BI might sound old school, but it’s still how real decisions get made.
Investigating a problem? You make charts. You look for patterns. Maybe distance goes up, and late deliveries go up too. That’s correlation, not causation of course, but it still points you toward the problem.
To find patterns, you can build 100 charts. Classic BI.
Or, let machine learning find the patterns for you.
It’s like BI with a telescope.
You’ve seen this dataset a hundred times: delivery performance.
You can slice it every which way:
Late rate by carrier.
Distance by carrier.
Distance by DC.
Late rate by weather_evt and carrier
Go ahead, plot ‘til the cows come home.
Or… take a sharper approach.
So you build a ML model; predict late deliveries.
The feature importance chart?
When I share these charts, everyone asks the same thing:
Is carrier = Budget17 good or bad?
Does longer distance insinuate better on-time delivery?
Does late delivery get more likely or less?
What’s the direction of the relationship?
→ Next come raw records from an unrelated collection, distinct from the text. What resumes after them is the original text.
-- ==== Sys2Proof/Machine/Ops.lean ====
section
/-! DEFINITION. The named operations over words, stores and registers (00_scope.md R10 to R13), and how a command ends. -/

namespace Sys2Proof.Machine

open Sys2Proof

/-! ## Words -/

/-- `mask(n) = 2^n - 1` for n up to 32 (00_scope.md R10). -/
def mask (n : Nat) : Word := BitVec.ofNat 32 (2 ^ n - 1)

/-- `w[lo+width-1 : lo]`, zero-extended (00_scope.md R9). -/
def wordSlice (w : Word) (lo width : Nat) : Word := (w >>> lo) &&& mask width

/-- `setbit(w, i, d)`: w with bit i replaced by d (00_scope.md R11). -/
def setbit (w : Word) (i : Nat) (d : Bool) : Word :=
  (w &&& ~~~(1#32 <<< i)) ||| (if d then 1#32 <<< i else 0)

/-- A Boolean result: 1 for true, 0 for false (00_scope.md R13). -/
def boolWord (b : Bool) : Word := if b then 1 else 0

/-- A count as a 32-bit result. The spec states no result for a count that does not fit (log entry 9). -/
def countWord (n : Nat) : Word := if n < 2 ^ 32 then BitVec.ofNat 32 n else Config.unstatedCount n

/-! ## Parameters and derived quantities -/

/-- `MAX_PINS`, 20 .. 32 (00_scope.md R8). -/
def maxPins (c : Config) : Nat := c.extraPins.val + 20

/-- Whether a payload of `n` words is within `PAYLOAD_MAX` (20_memory.md R62). -/
def fits (c : Config) (n : Nat) : Bool :=
  match c.payloadMax with
  | none => true
  | some m => n ≤ m

/-- `maxbits = 31 if streamed else 32` (10_state.md R39). -/
def maxbits (streamed : Bool) : Nat := if streamed then 31 else 32

/-- `maxmask` (10_state.md R39). -/
def maxmask (streamed : Bool) : Word := if streamed then 0x7FFFFFFF else 0xFFFFFFFF

/-! ## The field store (10_state.md R34) -/

/-- The address of the key `(fid, slice, index)`: 24 bits. -/
def fieldKey (fid slice index : Slot) : Nat := fid.toNat * 65536 + slice.toNat * 256 + index.toNat

/-- The value under a key; an unlisted key reads 0 (10_state.md R44). -/
def Memory.read : Memory → Nat → Word
  | [], _ => 0
  | (k, v) :: m, a => if a = k then v else Memory.read m a

/-- The store with `v` under key `a`, in the canonical form: writing 0 removes the entry. -/
def Memory.write : Memory → Nat → Word → Memory
  | [], a, v => if v = 0#32 then [] else [(a, v)]
  | (k, x) :: m, a, v =>
    if a < k then (if v = 0#32 then (k, x) :: m else (a, v) :: (k, x) :: m)
    else if a = k then (if v = 0#32 then m else (a, v) :: m)
    else (k, x) :: Memory.write m a v

/-- The canonical form: keys strictly rising and within 24 bits, no value 0. -/
abbrev Memory.wf (m : Memory) : Prop :=
  m.Pairwise (fun x y => x.1 < y.1) ∧ (∀ x ∈ m, x.1 < 2 ^ 24) ∧ (∀ x ∈ m, x.2 ≠ 0)

/-- `fields[(fid, slice, index)]` (10_state.md R34). -/
def State.field (s : State) (fid slice index : Slot) : Word := s.fields.read (fieldKey fid slice index)

/-- `fields[(fid, slice, index)] <- v` (10_state.md R34). -/
def State.setField (s : State) (fid slice index : Slot) (v : Word) : State :=
  { s with fields := s.fields.write (fieldKey fid slice index) v }

/-! ## The payload store (00_scope.md R12; 20_memory.md R60) -/

/-- `MemRead(i, 32)`; every caller has `i < len(payload)`. -/
def memRead (payload : List Word) (i : Nat) : Word := payload.getD i 0

/-- `MemWrite(i, 32, w)`; every caller has `i < len(payload)`. -/
def memWrite (payload : List Word) (i : Nat) (w : Word) : List Word := payload.set i w

/-- `MemAppend(w)`, refused FULL when the payload would exceed `PAYLOAD_MAX` (20_memory.md R62). -/
def memAppend (s : State) (w : Word) : Except Status State :=
  if fits s.cfg (s.payload.length + 1) then .ok { s with payload := s.payload ++ [w] } else .error .full

/-! ## The lane registers (10_state.md R25, R26) -/

/-- `pincur[p]`. -/
def State.cursor (s : State) (p : Nat) : Nat := s.pincur[p]?.getD 0

/-- `par[p]`. -/
def State.parity (s : State) (p : Nat) : Bool := s.par[p]?.getD true

/-- `pincur[p] <- n`. -/
def State.setCursor (s : State) (p n : Nat) : State := { s with pincur := s.pincur.setIfInBounds p n }

/-- `par[p] <- b`. -/
def State.setParity (s : State) (p : Nat) (b : Bool) : State := { s with par := s.par.setIfInBounds p b }

/-- Every `pincur[p] <- 0` and every `par[p] <- 1` (40_bitstream.md R131, R140). -/
def State.resetLanes (s : State) : State :=
  { s with pincur := Vector.replicate 32 0, par := Vector.replicate 32 true }

/-! ## How a command ends (00_scope.md R13; 60_exceptions.md R300) -/

/-- The numeric code of a status (60_exceptions.md R301). -/
def Status.code : Status → BitVec 4
  | .ok => 0
  | .illegalCmd => 1
  | .badOperand => 2
  | .badState => 3
  | .unsupported => 4
  | .structural => 5
  | .full => 6

/-- The 36-bit response word RESP36 (30_encoding.md R91). -/
def Response.word36 (r : Response) : BitVec 36 := r.status.code ++ r.result

/-- The response goes out. -/
def State.answer (s : State) (c : Status) (r : Word) : State := { s with resp := some ⟨c, r⟩ }

/-- `raise Refuse(code)`: no state element changes, the response carries the code and result 0 (00_scope.md R13;
60_exceptions.md R300, R312). The block's only counterpart of taking an exception; nothing is returned from. -/
def State.refuse (s : State) (c : Status) : State := s.answer c 0

/-- A command ends in `return (OK, r)` with its writes, or in `raise Refuse(code)` with none (00_scope.md R13). -/
def finish (s : State) : Except Status (State × Word) → Host.Outcome State Fault Refusal
  | .ok (t, r) => .next (t.answer .ok r)
  | .error c => .next (s.refuse c)

/-- A command that always completes. -/
def complete (t : State) (r : Word) : Host.Outcome State Fault Refusal := .next (t.answer .ok r)

/-! ## Values the spec leaves unspecified (00_scope.md R13; 93_implementation_defined.md U1 to U5) -/

/-- An unspecified 32-bit value, a fresh one each time (U1, U2; log entry 6). -/
def State.drawWord (s : State) : State × Word := ({ s with free := s.free + 1 }, Config.freeWord s.free)

/-- An unspecified Boolean result, a fresh one each time (U3; log entry 7). -/
def State.drawBit (s : State) : State × Word := ({ s with free := s.free + 1 }, boolWord (Config.freeBit s.free))

/-! ## Reset and the output port -/

/-- The reset input: every state element at the value of 10_state.md R43 (70_reset_and_hazards.md R340). The parameters
are not state (R42); what the host has yet to present, and the model's count of free values, stay. -/
def applyReset (s : State) : State := { State.reset with cfg := s.cfg, port := s.port, free := s.free }

/-- The host removes `n` words from the front of `out` (10_state.md R37). -/
def drainOut (n : Nat) (s : State) : State := { s with out := s.out.drop n }

end Sys2Proof.Machine
end

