/-- UNPACK_NEUTRAL_PARITY_ERROR, case by case (41_neutral.md R177): 1 when the received parity bit differs from the
recomputed one. Without a row R177 calls the result an unspecified value; that it is 0 or 1 is U3 of
93_implementation_defined.md, which the model takes (log entry 7). -/
def Obligations.ParityErrorComparesTheBit : Prop :=
  ∀ (s : State) (pin : Slot),
    (pin.toNat ≥ maxPins s.cfg → RefusedWith (.unpackNeutralParityError pin) s .badOperand) ∧
    (pin.toNat < maxPins s.cfg →
      (s.pass ≠ .unpack ∨ s.pmode = .serial → RefusedWith (.unpackNeutralParityError pin) s .badState) ∧
      (s.pass = .unpack → s.pmode ≠ .serial → ∃ (t : State) (r : Word),
        Completes (.unpackNeutralParityError pin) s t r ∧ (∀ q, t.parity q = if q = pin.toNat then true else s.parity q) ∧
        (s.payload.length ≤ s.cursor pin.toNat → (r = 0 ∨ r = 1) ∧
          t = { s with ok := false, par := t.par, pmode := .neutral, free := s.free + 1 }) ∧
        (s.cursor pin.toNat < s.payload.length →
          (r = if laneBit s.payload pin.toNat (s.cursor pin.toNat) = s.parity pin.toNat then 0 else 1) ∧
          t = { s with pincur := t.pincur, par := t.par, pmode := .neutral } ∧
          ∀ q, t.cursor q = if q = pin.toNat then s.cursor q + 1 else s.cursor q)))

/-- The parity law (41_neutral.md R179, which derives it): pack fields on a lane and its parity, let the payload be
changed, unpack the same widths and ask: the result is 1 exactly when an odd number of the lane's bits were inverted, whatever other columns hold. -/
def Obligations.ParityDetectsOddInversions : Prop :=
  ∀ (s : State) (pin : Slot) (l : List (Word × Slot)) (changed : List Word), pin.toNat < maxPins s.cfg →
    (∀ x ∈ l, x.2.toNat ≤ 32) → fits s.cfg (widthSum l + 1) = true →
    ∃ t : State, runAll (lanePacking pin l) s = some (allOk (l.length + 2), t) ∧ t.payload.length = widthSum l + 1 ∧
      (changed.length = t.payload.length → ∃ (rs : List Response) (r : Word) (u : State),
        runAll (laneUnpacking pin l) { t with payload := changed } = some (rs ++ [⟨.ok, r⟩], u) ∧
        r = if laneChanges t.payload changed pin.toNat % 2 = 1 then 1 else 0)

/-- Neutral commands on different pins commute (41_neutral.md R180 and 20_memory.md R75, which derive it): if none is refused and no unpack
command runs out of data, the two orders leave the same state but for the response, and each command gives the same
response in either order. -/
def Obligations.LanesCommute : Prop :=
  ∀ (s a b c d : State) (i j : Instr) (p q : Slot), pinOf i = some p → pinOf j = some q → p ≠ q →
    exec i s = .next a → exec j a = .next b → exec j s = .next c → exec i c = .next d →
    (∀ x ∈ [a, b, c, d], ∃ r, x.resp = some ⟨.ok, r⟩) → b.free = s.free →
    { b with resp := none } = { d with resp := none } ∧ b.resp = c.resp ∧ d.resp = a.resp

/-- The neutral round trip (41_neutral.md R181, which derives it): fields and parities packed on any pins, and unpacked in any order that
keeps each pin's own order, come back with no parity error and `ok` still set. -/
def Obligations.NeutralRoundTrip : Prop :=
  ∀ (s : State) (packed unpacked : List (Slot × Option (Word × Slot))),
    (∀ x ∈ packed, x.1.toNat < maxPins s.cfg ∧ laneRows x ≤ 32) →
    (∀ pin : Slot, packed.filter (fun x => x.1 == pin) = unpacked.filter (fun x => x.1 == pin)) →
    fits s.cfg (packed.map laneRows).sum = true →
    ∃ t : State,
      runAll (Instr.clear :: packed.map packLane ++ Instr.unpackInit :: unpacked.map unpackLane) s =
        some (allOk (packed.length + 2) ++ unpacked.map laneResult, t) ∧ t.ok = true

/-! ## The header and the trailer -/

/-- The header word is `hdr_encode` of 30_encoding.md R104, and decoding and encoding are inverse (42_header_trailer.md
R210, which derives it). -/
def Obligations.HeaderFieldsTileTheWord : Prop :=
  (∀ (wordId : BitVec 4) (version format : BitVec 3) (seqno : BitVec 6) (crate modNo slices2 slices1 : BitVec 4) (w : Word),
    w = headerWord wordId version format seqno crate modNo slices2 slices1 →
    w.toNat = wordId.toNat * 2 ^ 28 + version.toNat * 2 ^ 25 + format.toNat * 2 ^ 22 + seqno.toNat * 2 ^ 16 +
      crate.toNat * 2 ^ 12 + modNo.toNat * 2 ^ 8 + slices2.toNat * 2 ^ 4 + slices1.toNat ∧
    (List.range 8).map (fieldBits headerFields w) = [wordId.toNat, version.toNat, format.toNat, seqno.toNat, crate.toNat,
      modNo.toNat, slices2.toNat, slices1.toNat]) ∧
  ∀ w : Word, headerWord (BitVec.ofNat 4 (bits w 31 28)) (BitVec.ofNat 3 (bits w 27 25)) (BitVec.ofNat 3 (bits w 24 22))
    (BitVec.ofNat 6 (bits w 21 16)) (BitVec.ofNat 4 (bits w 15 12)) (BitVec.ofNat 4 (bits w 11 8)) (BitVec.ofNat 4 (bits w 7 4))
    (BitVec.ofNat 4 (bits w 3 0)) = w

/-- HDR_SET replaces one field of `hdr` by the low bits of the value, HDR_GET reads one, and a selector above 7 is refused
(42_header_trailer.md R206, R207). -/
def Obligations.HdrSetReplacesOneField : Prop :=
  ∀ (s : State) (sel : Slot) (value : Word),
    (sel.toNat > 7 → RefusedWith (.hdrSet sel value) s .badOperand ∧ RefusedWith (.hdrGet sel) s .badOperand) ∧
    (∀ hi lo, headerFields[sel.toNat]? = some (hi, lo) →
      Completes (.hdrGet sel) s s (BitVec.ofNat 32 (bits s.hdr hi lo)) ∧
      ∃ h : Word, Completes (.hdrSet sel value) s { s with hdr := h } 0 ∧
        ∀ k < 8, fieldBits headerFields h k =
          if k = sel.toNat then value.toNat % 2 ^ (hi - lo + 1) else fieldBits headerFields s.hdr k)

/-- HDR_WORD answers the header when there is one; HDR_LOAD takes a header word and refuses any other
(42_header_trailer.md R208, R209). -/
def Obligations.HeaderWordIsChecked : Prop :=
  ∀ (s : State) (w : Word),
    (wordtype s.hdr = .header → Completes .hdrWord s s s.hdr) ∧ (wordtype s.hdr ≠ .header → RefusedWith .hdrWord s .badState) ∧
    (wordtype w = .header → Completes (.hdrLoad w) s { s with hdr := w } 0) ∧
    (wordtype w ≠ .header → RefusedWith (.hdrLoad w) s .structural)

/-- ST_SET makes the trailer: nothing when no error field is set, else the Status pattern, the error fields and the copies
of the header's `seqno`, `crate` and `module` (42_header_trailer.md R220). -/
def Obligations.StSetBuildsTheTrailer : Prop :=
  ∀ (s : State) (value : Word), ∃ w : Word, Completes (.stSet value) s { s with trl := w } 0 ∧
    (value &&& 0x0FC000DF = 0 → w = 0) ∧
    (value &&& 0x0FC000DF ≠ 0 → bits w 31 28 = 0xD ∧ bits w 27 22 = bits value 27 22 ∧ bits w 21 16 = bits s.hdr 21 16 ∧
      bits w 15 12 = bits s.hdr 15 12 ∧ bits w 11 8 = bits s.hdr 11 8 ∧ bits w 7 6 = bits value 7 6 ∧ bits w 5 5 = 0 ∧
      bits w 4 0 = bits value 4 0)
That’s where BI steps back in.
You color code. You focus.
The “top” features appear to correlate to degraded performance. That’s good BI.
Still not actionable.
Just 4 features explain 80% of the model; carrier = Budget17, weather = snow, distance, and pickup day-of-week = Sunday.
Now, we don’t need to plot 100 charts. Just a few will suffice. Plot interactions.
Snow vs. carrier =>
Distance vs. carrier =>
Is it snow or distance that trips up Budget17? If you control for distance, and re-plot snow vs. carrier, the answer is clearer… it’s distance.
That’s your lead.
The longer distance deliveries kills Budget17.
Should you fire that carrier? Remove them from longer lanes?
It might not be as clear of an answer as the heat-map makes it look. Maybe they are just getting bad loads…
Two possible reasons:
Structural – Their network is built for short hops. Long hauls need messy relays.
Selection – They get the last‑minute, high‑risk leftovers.
If it’s structural, you’ll want to replace the carrier or change the SLA. If it’s selection bias, even a different carrier might perform equally as poorly on these deliveries.
Which is it?
Time for another model. We want to know if Budget17 is just getting a relatively bad load mix.
Build a propensity model to predict the odds a load will go to Budget17 before it gets tendered.
Use just: distance, lead time, promos, pickup dow.1
Bucket the loads into deciles of predicted probability (that the load goes to Budget17).
Now compare late rates inside each bucket.
What you find: Budget17 performs 2–3× worse across the board.
That screams structure, not selection.
✅ Action playbook:
Get additional insight from operations.
Collect more data (freight class, temperature control, customer type).
Consider capping Budget17 at 500 miles or renegotiate their SLA.
Monitor every week.
Bigger point:
ML finds the pattern.
BI makes it actionable.
ML is your metal detector.
BI is your shovel.
Let ML beep where to dig.
Use BI to pull out the gold and hand it to someone who can do something with it.
Don’t be fooled. Selection bias also applies to the data that we have. There could be other features like freight class, temperature control, and customer type that could change the results of this analysis.